--- ACTIVITY ---
Please take the records that follow and repeat exactly the lines starting with the line with "select (R62). -/" and going on through the line with "decide (w &&& r.mask = r.pattern) &&".

Dataset items:
========================================

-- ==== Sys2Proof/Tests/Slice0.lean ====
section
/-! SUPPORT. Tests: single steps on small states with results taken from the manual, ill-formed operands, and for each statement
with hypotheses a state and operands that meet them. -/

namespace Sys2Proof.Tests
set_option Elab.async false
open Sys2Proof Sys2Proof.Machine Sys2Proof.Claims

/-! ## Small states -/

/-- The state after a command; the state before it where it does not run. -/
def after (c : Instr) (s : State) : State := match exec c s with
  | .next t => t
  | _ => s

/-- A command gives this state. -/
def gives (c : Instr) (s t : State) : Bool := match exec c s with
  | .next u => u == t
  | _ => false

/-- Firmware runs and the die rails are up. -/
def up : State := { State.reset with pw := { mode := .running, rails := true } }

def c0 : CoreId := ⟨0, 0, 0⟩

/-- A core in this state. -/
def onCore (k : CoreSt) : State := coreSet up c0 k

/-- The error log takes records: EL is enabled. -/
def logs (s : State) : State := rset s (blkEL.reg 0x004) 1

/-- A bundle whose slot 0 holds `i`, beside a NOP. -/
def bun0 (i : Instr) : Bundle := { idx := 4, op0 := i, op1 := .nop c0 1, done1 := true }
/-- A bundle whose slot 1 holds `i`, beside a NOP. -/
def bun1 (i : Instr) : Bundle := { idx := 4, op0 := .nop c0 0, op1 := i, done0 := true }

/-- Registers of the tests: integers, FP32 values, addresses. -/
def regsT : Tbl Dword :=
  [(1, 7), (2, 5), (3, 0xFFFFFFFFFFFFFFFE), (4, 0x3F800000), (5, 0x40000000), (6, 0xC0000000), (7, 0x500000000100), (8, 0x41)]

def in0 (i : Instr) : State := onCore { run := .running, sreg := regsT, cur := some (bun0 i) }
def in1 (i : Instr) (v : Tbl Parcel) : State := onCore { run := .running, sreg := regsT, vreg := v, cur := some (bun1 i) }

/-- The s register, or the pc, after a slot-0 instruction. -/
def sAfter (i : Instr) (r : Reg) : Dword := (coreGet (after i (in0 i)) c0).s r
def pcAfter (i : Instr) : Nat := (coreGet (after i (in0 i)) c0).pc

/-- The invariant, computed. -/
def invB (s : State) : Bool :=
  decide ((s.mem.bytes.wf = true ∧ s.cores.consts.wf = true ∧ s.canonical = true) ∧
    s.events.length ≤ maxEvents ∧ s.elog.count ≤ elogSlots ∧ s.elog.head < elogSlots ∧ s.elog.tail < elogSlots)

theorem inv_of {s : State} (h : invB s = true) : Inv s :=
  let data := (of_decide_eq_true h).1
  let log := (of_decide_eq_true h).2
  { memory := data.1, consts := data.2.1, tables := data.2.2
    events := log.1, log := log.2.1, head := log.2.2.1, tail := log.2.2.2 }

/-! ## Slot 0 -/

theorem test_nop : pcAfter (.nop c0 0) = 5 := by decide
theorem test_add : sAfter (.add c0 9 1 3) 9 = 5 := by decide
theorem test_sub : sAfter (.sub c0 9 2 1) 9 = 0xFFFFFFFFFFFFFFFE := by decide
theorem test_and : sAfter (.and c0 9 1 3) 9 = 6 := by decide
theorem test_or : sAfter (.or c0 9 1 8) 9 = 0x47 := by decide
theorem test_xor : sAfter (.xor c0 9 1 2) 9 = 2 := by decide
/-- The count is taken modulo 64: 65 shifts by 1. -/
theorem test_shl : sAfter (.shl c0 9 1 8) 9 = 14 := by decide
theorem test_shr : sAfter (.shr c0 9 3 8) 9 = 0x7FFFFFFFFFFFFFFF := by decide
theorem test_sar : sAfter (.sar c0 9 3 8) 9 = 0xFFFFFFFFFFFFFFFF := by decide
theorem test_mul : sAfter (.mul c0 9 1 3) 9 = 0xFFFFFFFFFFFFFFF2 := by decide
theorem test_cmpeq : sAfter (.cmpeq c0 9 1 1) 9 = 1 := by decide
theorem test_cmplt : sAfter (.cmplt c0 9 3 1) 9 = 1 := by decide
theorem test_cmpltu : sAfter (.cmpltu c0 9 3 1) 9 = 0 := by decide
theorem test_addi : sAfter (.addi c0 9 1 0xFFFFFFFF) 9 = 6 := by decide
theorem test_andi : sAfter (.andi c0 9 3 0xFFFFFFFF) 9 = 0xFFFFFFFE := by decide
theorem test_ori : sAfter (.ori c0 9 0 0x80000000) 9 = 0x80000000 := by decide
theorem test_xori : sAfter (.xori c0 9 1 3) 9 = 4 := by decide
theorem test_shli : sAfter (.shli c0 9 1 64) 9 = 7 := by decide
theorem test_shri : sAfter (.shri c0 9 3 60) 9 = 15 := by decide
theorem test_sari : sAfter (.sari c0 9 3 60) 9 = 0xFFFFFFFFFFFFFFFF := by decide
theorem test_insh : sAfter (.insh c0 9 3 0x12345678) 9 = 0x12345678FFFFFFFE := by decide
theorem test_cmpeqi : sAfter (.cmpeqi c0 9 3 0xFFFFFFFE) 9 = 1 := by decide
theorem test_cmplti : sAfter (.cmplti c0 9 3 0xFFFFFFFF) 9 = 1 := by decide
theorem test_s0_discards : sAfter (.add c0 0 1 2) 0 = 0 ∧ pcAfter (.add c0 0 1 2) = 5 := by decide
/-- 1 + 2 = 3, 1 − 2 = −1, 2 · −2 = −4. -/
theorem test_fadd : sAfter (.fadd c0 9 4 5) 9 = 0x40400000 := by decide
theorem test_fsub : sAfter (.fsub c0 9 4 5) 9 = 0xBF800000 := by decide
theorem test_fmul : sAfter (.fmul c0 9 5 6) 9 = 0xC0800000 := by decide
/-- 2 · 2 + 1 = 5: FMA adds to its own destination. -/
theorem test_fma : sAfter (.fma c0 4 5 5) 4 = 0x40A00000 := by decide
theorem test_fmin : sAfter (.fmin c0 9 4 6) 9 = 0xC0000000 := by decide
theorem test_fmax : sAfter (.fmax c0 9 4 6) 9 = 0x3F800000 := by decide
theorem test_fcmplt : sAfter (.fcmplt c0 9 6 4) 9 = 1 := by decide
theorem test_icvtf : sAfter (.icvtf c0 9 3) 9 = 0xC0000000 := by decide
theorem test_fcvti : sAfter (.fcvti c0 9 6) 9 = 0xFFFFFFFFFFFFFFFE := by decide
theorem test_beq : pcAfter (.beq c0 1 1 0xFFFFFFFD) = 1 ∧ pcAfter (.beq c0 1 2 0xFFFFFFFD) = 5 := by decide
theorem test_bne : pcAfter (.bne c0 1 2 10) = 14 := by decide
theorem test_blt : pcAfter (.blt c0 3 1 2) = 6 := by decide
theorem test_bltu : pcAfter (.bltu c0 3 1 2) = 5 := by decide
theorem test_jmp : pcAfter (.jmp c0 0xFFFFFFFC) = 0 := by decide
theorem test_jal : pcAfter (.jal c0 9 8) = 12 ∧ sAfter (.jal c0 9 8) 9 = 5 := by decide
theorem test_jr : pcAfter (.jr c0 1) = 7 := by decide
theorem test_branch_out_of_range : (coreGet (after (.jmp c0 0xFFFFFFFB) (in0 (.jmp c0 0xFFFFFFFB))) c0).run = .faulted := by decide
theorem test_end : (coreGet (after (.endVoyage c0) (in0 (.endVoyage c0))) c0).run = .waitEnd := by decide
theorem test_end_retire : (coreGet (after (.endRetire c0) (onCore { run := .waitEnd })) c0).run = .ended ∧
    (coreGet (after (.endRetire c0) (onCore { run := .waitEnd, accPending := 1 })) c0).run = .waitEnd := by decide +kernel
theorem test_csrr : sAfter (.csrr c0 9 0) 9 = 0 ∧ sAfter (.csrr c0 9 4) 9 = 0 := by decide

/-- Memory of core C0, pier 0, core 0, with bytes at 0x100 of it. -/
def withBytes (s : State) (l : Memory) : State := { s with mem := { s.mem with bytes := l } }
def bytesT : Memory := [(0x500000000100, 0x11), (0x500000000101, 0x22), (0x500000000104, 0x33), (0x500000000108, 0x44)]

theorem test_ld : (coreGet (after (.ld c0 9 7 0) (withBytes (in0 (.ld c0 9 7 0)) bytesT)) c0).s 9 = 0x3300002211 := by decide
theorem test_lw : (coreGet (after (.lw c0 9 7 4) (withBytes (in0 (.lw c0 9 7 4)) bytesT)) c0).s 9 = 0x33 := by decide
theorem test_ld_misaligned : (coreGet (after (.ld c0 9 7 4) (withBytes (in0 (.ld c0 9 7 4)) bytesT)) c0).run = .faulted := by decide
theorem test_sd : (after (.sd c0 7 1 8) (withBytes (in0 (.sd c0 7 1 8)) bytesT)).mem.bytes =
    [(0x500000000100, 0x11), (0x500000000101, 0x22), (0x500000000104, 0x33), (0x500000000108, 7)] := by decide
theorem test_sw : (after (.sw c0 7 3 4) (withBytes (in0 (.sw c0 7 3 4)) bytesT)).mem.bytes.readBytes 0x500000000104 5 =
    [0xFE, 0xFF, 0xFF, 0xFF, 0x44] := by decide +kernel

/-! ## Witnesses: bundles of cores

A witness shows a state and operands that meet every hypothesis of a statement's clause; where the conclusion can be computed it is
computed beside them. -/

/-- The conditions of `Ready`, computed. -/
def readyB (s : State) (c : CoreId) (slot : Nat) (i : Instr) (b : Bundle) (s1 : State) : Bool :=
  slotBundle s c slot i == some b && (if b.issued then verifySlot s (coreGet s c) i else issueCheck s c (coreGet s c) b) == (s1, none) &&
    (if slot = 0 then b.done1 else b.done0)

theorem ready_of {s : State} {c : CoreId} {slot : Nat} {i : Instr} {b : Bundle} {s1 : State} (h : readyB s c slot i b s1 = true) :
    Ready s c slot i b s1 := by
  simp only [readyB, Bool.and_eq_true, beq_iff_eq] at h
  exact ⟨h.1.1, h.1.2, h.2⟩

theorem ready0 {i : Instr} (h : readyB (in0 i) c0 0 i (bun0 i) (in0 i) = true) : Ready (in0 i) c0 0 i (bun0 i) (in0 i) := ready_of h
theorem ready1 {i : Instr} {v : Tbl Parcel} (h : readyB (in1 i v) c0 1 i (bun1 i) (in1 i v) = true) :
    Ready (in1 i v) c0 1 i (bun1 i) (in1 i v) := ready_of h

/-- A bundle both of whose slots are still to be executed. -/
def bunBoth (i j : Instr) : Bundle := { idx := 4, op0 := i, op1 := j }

========================================

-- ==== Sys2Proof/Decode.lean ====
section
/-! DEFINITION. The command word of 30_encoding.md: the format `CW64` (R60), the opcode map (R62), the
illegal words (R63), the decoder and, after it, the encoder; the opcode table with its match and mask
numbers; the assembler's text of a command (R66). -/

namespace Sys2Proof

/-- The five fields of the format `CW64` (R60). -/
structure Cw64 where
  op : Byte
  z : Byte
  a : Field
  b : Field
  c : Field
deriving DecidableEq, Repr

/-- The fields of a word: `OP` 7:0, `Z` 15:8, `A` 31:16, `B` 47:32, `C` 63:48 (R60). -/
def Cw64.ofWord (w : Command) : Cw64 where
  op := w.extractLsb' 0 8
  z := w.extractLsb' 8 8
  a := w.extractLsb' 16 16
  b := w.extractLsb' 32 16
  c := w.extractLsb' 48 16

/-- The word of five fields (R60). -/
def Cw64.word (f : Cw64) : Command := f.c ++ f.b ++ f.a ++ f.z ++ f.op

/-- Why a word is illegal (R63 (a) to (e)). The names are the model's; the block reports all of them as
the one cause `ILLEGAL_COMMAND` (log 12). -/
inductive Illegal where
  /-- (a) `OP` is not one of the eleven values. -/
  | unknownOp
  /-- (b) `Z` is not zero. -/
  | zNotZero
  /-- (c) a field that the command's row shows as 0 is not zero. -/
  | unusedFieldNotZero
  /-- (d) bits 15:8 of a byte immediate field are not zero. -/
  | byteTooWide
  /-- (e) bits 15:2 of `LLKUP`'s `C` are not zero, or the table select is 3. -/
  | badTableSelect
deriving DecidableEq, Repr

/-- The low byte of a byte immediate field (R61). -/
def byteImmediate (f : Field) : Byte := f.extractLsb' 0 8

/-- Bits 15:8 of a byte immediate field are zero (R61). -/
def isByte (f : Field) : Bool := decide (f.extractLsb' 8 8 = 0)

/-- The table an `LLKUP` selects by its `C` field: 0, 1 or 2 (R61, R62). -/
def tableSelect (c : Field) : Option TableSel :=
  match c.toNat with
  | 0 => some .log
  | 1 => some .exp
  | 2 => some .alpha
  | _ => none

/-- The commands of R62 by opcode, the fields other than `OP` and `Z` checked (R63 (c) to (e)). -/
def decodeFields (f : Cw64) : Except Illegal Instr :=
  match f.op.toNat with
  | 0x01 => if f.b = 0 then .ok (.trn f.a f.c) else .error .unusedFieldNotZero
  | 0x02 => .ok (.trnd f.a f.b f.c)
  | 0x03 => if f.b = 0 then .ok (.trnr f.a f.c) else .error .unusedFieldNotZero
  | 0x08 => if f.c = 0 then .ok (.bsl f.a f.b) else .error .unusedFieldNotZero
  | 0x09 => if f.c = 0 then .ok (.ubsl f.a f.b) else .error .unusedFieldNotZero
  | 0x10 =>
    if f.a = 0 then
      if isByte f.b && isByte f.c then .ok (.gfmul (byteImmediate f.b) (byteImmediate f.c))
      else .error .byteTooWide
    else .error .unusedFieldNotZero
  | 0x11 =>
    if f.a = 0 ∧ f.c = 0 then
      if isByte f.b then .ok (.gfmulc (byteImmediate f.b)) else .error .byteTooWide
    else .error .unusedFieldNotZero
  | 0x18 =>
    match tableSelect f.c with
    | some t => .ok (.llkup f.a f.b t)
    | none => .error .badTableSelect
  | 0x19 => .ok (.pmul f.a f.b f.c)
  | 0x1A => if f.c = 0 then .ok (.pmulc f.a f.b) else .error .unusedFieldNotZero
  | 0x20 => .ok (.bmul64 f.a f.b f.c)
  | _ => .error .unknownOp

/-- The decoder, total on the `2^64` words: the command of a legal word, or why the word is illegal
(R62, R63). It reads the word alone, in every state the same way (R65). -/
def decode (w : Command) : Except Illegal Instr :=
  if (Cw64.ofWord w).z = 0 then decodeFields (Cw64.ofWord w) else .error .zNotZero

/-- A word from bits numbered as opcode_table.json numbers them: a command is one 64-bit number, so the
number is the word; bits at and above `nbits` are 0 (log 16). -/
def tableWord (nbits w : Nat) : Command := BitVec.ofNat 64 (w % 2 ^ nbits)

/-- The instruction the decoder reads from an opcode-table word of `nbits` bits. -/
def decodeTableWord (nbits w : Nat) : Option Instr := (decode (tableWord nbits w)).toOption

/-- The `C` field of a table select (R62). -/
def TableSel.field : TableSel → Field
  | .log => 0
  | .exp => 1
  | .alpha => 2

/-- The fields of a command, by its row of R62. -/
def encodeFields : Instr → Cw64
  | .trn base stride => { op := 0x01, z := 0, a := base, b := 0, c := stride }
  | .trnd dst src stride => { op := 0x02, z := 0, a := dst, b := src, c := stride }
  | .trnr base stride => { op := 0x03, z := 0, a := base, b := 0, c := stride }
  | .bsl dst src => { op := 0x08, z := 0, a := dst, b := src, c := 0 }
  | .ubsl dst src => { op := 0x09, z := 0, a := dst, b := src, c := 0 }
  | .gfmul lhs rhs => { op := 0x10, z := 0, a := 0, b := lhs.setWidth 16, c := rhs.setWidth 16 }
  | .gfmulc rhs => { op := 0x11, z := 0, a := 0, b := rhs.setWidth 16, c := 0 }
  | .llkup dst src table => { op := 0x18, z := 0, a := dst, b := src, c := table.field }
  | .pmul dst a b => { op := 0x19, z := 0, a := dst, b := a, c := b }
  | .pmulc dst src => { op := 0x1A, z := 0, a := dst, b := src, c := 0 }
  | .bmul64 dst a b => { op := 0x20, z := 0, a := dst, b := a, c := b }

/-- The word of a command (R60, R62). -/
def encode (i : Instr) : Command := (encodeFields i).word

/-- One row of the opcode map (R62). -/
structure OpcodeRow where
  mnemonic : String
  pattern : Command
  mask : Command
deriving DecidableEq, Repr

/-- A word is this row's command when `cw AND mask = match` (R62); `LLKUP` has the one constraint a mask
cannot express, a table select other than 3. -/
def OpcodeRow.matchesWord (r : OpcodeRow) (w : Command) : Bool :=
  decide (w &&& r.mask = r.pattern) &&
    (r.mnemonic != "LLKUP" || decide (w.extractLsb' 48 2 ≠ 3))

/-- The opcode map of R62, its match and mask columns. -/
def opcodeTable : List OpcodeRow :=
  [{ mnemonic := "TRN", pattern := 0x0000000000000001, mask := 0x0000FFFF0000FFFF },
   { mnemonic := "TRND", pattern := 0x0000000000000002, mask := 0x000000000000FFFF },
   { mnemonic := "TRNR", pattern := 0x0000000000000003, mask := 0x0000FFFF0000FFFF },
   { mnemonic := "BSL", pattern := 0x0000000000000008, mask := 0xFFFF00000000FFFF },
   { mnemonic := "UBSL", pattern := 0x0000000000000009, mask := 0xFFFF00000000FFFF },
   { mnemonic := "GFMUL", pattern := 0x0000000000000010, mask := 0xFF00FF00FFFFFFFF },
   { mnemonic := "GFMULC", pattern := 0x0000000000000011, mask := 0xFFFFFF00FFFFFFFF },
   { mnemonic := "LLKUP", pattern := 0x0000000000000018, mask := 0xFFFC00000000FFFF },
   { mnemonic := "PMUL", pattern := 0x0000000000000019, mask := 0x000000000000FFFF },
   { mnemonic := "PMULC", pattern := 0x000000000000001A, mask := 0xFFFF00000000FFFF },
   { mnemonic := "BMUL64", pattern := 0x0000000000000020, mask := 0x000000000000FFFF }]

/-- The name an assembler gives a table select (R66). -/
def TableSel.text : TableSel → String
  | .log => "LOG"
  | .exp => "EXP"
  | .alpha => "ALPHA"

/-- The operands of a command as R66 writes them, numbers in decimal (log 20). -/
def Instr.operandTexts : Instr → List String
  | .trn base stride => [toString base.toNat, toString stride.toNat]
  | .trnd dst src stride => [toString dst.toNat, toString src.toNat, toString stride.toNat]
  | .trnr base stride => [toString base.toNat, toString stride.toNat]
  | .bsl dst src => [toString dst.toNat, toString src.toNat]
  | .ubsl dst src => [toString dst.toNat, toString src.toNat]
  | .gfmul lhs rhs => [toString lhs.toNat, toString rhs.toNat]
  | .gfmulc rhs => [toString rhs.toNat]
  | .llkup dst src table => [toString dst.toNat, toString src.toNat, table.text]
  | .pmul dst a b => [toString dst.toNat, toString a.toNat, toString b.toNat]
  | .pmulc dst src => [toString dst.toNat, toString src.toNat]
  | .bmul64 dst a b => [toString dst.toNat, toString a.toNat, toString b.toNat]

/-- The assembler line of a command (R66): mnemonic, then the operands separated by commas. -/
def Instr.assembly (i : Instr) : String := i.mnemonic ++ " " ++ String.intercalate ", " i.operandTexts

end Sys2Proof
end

========================================

--- RESPONSE ---
/-- The `C` field of a table select (R62). -/
def TableSel.field : TableSel → Field
  | .log => 0
  | .exp => 1
  | .alpha => 2

/-- The fields of a command, by its row of R62. -/
def encodeFields : Instr → Cw64
  | .trn base stride => { op := 0x01, z := 0, a := base, b := 0, c := stride }
  | .trnd dst src stride => { op := 0x02, z := 0, a := dst, b := src, c := stride }
  | .trnr base stride => { op := 0x03, z := 0, a := base, b := 0, c := stride }
  | .bsl dst src => { op := 0x08, z := 0, a := dst, b := src, c := 0 }
  | .ubsl dst src => { op := 0x09, z := 0, a := dst, b := src, c := 0 }
  | .gfmul lhs rhs => { op := 0x10, z := 0, a := 0, b := lhs.setWidth 16, c := rhs.setWidth 16 }
  | .gfmulc rhs => { op := 0x11, z := 0, a := 0, b := rhs.setWidth 16, c := 0 }
  | .llkup dst src table => { op := 0x18, z := 0, a := dst, b := src, c := table.field }
  | .pmul dst a b => { op := 0x19, z := 0, a := dst, b := a, c := b }
  | .pmulc dst src => { op := 0x1A, z := 0, a := dst, b := src, c := 0 }
  | .bmul64 dst a b => { op := 0x20, z := 0, a := dst, b := a, c := b }

/-- The word of a command (R60, R62). -/
def encode (i : Instr) : Command := (encodeFields i).word

/-- One row of the opcode map (R62). -/
structure OpcodeRow where
  mnemonic : String
  pattern : Command
  mask : Command
deriving DecidableEq, Repr

/-- A word is this row's command when `cw AND mask = match` (R62); `LLKUP` has the one constraint a mask
cannot express, a table select other than 3. -/
def OpcodeRow.matchesWord (r : OpcodeRow) (w : Command) : Bool :=
  decide (w &&& r.mask = r.pattern) &&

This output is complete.